We wanted to be able to simulate lots of civilians ('burgers') to login and use the web site and see what that does with the load on the servers; what is the 'temperature' of the system? Systems in isolation were tested, but there were also dependencies and those make it trickier.

With the government we specified performance requirements. We profiled the server implementation (a LAMP setup). Some search queries were very slow as they needed info from several servers; searching for 'gemeente' (community, city) would give almost every item back as search result. We profiled the combination of the MO (Mijn Overheid) website with the GEB (database with info on civilians).

We had only 2 DigiD accounts available to test the load on the system. That is not quite enough. So we faked/stubbed the DigiD server. This way we could let the test MO website talk with our fake DigiD server with lots more load, making the testing also simpler.

We created a platform for SOA and chain testing. Written in Java, Jython and Eclipse. Agile and continuous integration with a command line and web interface. It could run on Windows, Linux, Solaris, with a Linux VMWare image available. External integration with version control, defect tracking and testdata generation.

For the load testing we used Python and MySQL. We implemented intelligence, like simple 'wait' steps, generating valid BSN (social security) numbers. Every request was logged in MySQL; this database also had a shadow administration of user accounts. Extra checks to see if someone had been able to see information for a different account.
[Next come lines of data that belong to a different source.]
-- ==== Sys2Proof/Laws/State.lean ====
section
/-!
SUPPORT. What each update of the state leaves: one lemma per field and update, so that no proof unfolds a record update; and what a
changed team, block, core, partition or register reads as.
-/
namespace Sys2Proof.Machine

set_option Elab.async false

/-! ## updTeam -/

@[simp] theorem State.updTeam_mem (s : State) (z : Nat) (g : Team → Team) : (s.updTeam z g).mem = s.mem := rfl
@[simp] theorem State.updTeam_memP (s : State) (z : Nat) (g : Team → Team) : (s.updTeam z g).memP = s.memP := rfl
@[simp] theorem State.updTeam_views (s : State) (z : Nat) (g : Team → Team) : (s.updTeam z g).views = s.views := rfl
@[simp] theorem State.updTeam_spad (s : State) (z : Nat) (g : Team → Team) : (s.updTeam z g).spad = s.spad := rfl
@[simp] theorem State.updTeam_spadP (s : State) (z : Nat) (g : Team → Team) : (s.updTeam z g).spadP = s.spadP := rfl
@[simp] theorem State.updTeam_acc (s : State) (z : Nat) (g : Team → Team) : (s.updTeam z g).acc = s.acc := rfl
@[simp] theorem State.updTeam_accP (s : State) (z : Nat) (g : Team → Team) : (s.updTeam z g).accP = s.accP := rfl
@[simp] theorem State.updTeam_regs (s : State) (z : Nat) (g : Team → Team) : (s.updTeam z g).regs = s.regs := rfl
@[simp] theorem State.updTeam_dfilter (s : State) (z : Nat) (g : Team → Team) : (s.updTeam z g).dfilter = s.dfilter := rfl
@[simp] theorem State.updTeam_artNow (s : State) (z : Nat) (g : Team → Team) : (s.updTeam z g).artNow = s.artNow := rfl
@[simp] theorem State.updTeam_wayNow (s : State) (z : Nat) (g : Team → Team) : (s.updTeam z g).wayNow = s.wayNow := rfl
@[simp] theorem State.updTeam_blocks (s : State) (z : Nat) (g : Team → Team) : (s.updTeam z g).blocks = s.blocks := rfl
@[simp] theorem State.updTeam_launches (s : State) (z : Nat) (g : Team → Team) : (s.updTeam z g).launches = s.launches := rfl
@[simp] theorem State.updTeam_copies (s : State) (z : Nat) (g : Team → Team) : (s.updTeam z g).copies = s.copies := rfl
@[simp] theorem State.updTeam_recalls (s : State) (z : Nat) (g : Team → Team) : (s.updTeam z g).recalls = s.recalls := rfl
@[simp] theorem State.updTeam_cores (s : State) (z : Nat) (g : Team → Team) : (s.updTeam z g).cores = s.cores := rfl
@[simp] theorem State.updTeam_parts (s : State) (z : Nat) (g : Team → Team) : (s.updTeam z g).parts = s.parts := rfl
@[simp] theorem State.updTeam_cxq (s : State) (z : Nat) (g : Team → Team) : (s.updTeam z g).cxq = s.cxq := rfl
@[simp] theorem State.updTeam_agenda (s : State) (z : Nat) (g : Team → Team) : (s.updTeam z g).agenda = s.agenda := rfl
@[simp] theorem State.updTeam_out (s : State) (z : Nat) (g : Team → Team) : (s.updTeam z g).out = s.out := rfl
@[simp] theorem State.updTeam_clock (s : State) (z : Nat) (g : Team → Team) : (s.updTeam z g).clock = s.clock := rfl
@[simp] theorem State.updTeam_ticked (s : State) (z : Nat) (g : Team → Team) : (s.updTeam z g).ticked = s.ticked := rfl
@[simp] theorem State.updTeam_tick (s : State) (z : Nat) (g : Team → Team) : (s.updTeam z g).tick = s.tick := rfl
@[simp] theorem State.updTeam_bstop (s : State) (z : Nat) (g : Team → Team) : (s.updTeam z g).bstop = s.bstop := rfl
@[simp] theorem State.updTeam_msgs (s : State) (z : Nat) (g : Team → Team) : (s.updTeam z g).msgs = s.msgs := rfl
@[simp] theorem State.updTeam_parks (s : State) (z : Nat) (g : Team → Team) : (s.updTeam z g).parks = s.parks := rfl
@[simp] theorem State.updTeam_captured (s : State) (z : Nat) (g : Team → Team) : (s.updTeam z g).captured = s.captured := rfl
@[simp] theorem State.updTeam_l2 (s : State) (z : Nat) (g : Team → Team) : (s.updTeam z g).l2 = s.l2 := rfl
@[simp] theorem State.updTeam_fused (s : State) (z : Nat) (g : Team → Team) : (s.updTeam z g).fused = s.fused := rfl
@[simp] theorem State.updTeam_fusing (s : State) (z : Nat) (g : Team → Team) : (s.updTeam z g).fusing = s.fusing := rfl
@[simp] theorem State.updTeam_holds (s : State) (z : Nat) (g : Team → Team) : (s.updTeam z g).holds = s.holds := rfl
@[simp] theorem State.updTeam_pins (s : State) (z : Nat) (g : Team → Team) : (s.updTeam z g).pins = s.pins := rfl
@[simp] theorem State.updTeam_qslots (s : State) (z : Nat) (g : Team → Team) : (s.updTeam z g).qslots = s.qslots := rfl
@[simp] theorem State.updTeam_pendq (s : State) (z : Nat) (g : Team → Team) : (s.updTeam z g).pendq = s.pendq := rfl
@[simp] theorem State.updTeam_launchNo (s : State) (z : Nat) (g : Team → Team) : (s.updTeam z g).launchNo = s.launchNo := rfl
@[simp] theorem State.updTeam_disp (s : State) (z : Nat) (g : Team → Team) : (s.updTeam z g).disp = s.disp := rfl
@[simp] theorem State.updTeam_cx (s : State) (z : Nat) (g : Team → Team) : (s.updTeam z g).cx = s.cx := rfl
@[simp] theorem State.updTeam_cxHeld (s : State) (z : Nat) (g : Team → Team) : (s.updTeam z g).cxHeld = s.cxHeld := rfl
@[simp] theorem State.updTeam_restores (s : State) (z : Nat) (g : Team → Team) : (s.updTeam z g).restores = s.restores := rfl
@[simp] theorem State.updTeam_forks (s : State) (z : Nat) (g : Team → Team) : (s.updTeam z g).forks = s.forks := rfl
@[simp] theorem State.updTeam_ports (s : State) (z : Nat) (g : Team → Team) : (s.updTeam z g).ports = s.ports := rfl
@[simp] theorem State.updTeam_sess (s : State) (z : Nat) (g : Team → Team) : (s.updTeam z g).sess = s.sess := rfl
@[simp] theorem State.updTeam_paused (s : State) (z : Nat) (g : Team → Team) : (s.updTeam z g).paused = s.paused := rfl
@[simp] theorem State.updTeam_plat (s : State) (z : Nat) (g : Team → Team) : (s.updTeam z g).plat = s.plat := rfl
@[simp] theorem State.updTeam_fresh (s : State) (z : Nat) (g : Team → Team) : (s.updTeam z g).fresh = s.fresh := rfl
@[simp] theorem State.updTeam_nextId (s : State) (z : Nat) (g : Team → Team) : (s.updTeam z g).nextId = s.nextId := rfl
@[simp] theorem State.updTeam_cur (s : State) (z : Nat) (g : Team → Team) : (s.updTeam z g).cur = s.cur := rfl
@[simp] theorem State.updTeam_turns (s : State) (z : Nat) (g : Team → Team) : (s.updTeam z g).turns = s.turns := rfl
@[simp] theorem State.updTeam_far (s : State) (z : Nat) (g : Team → Team) : (s.updTeam z g).far = s.far := rfl
@[simp] theorem State.updTeam_txWait (s : State) (z : Nat) (g : Team → Team) : (s.updTeam z g).txWait = s.txWait := rfl
@[simp] theorem State.updTeam_coreMap (s : State) (z : Nat) (g : Team → Team) : (s.updTeam z g).coreMap = s.coreMap := rfl
@[simp] theorem State.updTeam_walkers (s : State) (z : Nat) (g : Team → Team) : (s.updTeam z g).walkers = s.walkers := rfl
@[simp] theorem State.updTeam_portAt (s : State) (z : Nat) (g : Team → Team) : (s.updTeam z g).portAt = s.portAt := rfl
The system was very fast on low load. But at 1000 users at the same time, requests could take 20 seconds. That would be quite an extreme load, but good for testing. We found that the database query took 90 percent of the time. Also loading the PHP modules at some point took 8 seconds. A little smarter programming fixed that (being smarter so you don't always need require_once in the interpreter). Some optimizations in NFS, Apache and the OS.

We talked about process improvements. The load testing sometimes could not be done on the acceptance server because that was being used to test functionality. We figured out where the actual bottle necks were, which could be on a different system: it's nice if the load on our server is low, but if the user is still waiting for reaction from a different system it does not buy him much.

Summary: We set a performance norm. We found out the weakest link in the various system. Result was a large number of improvements.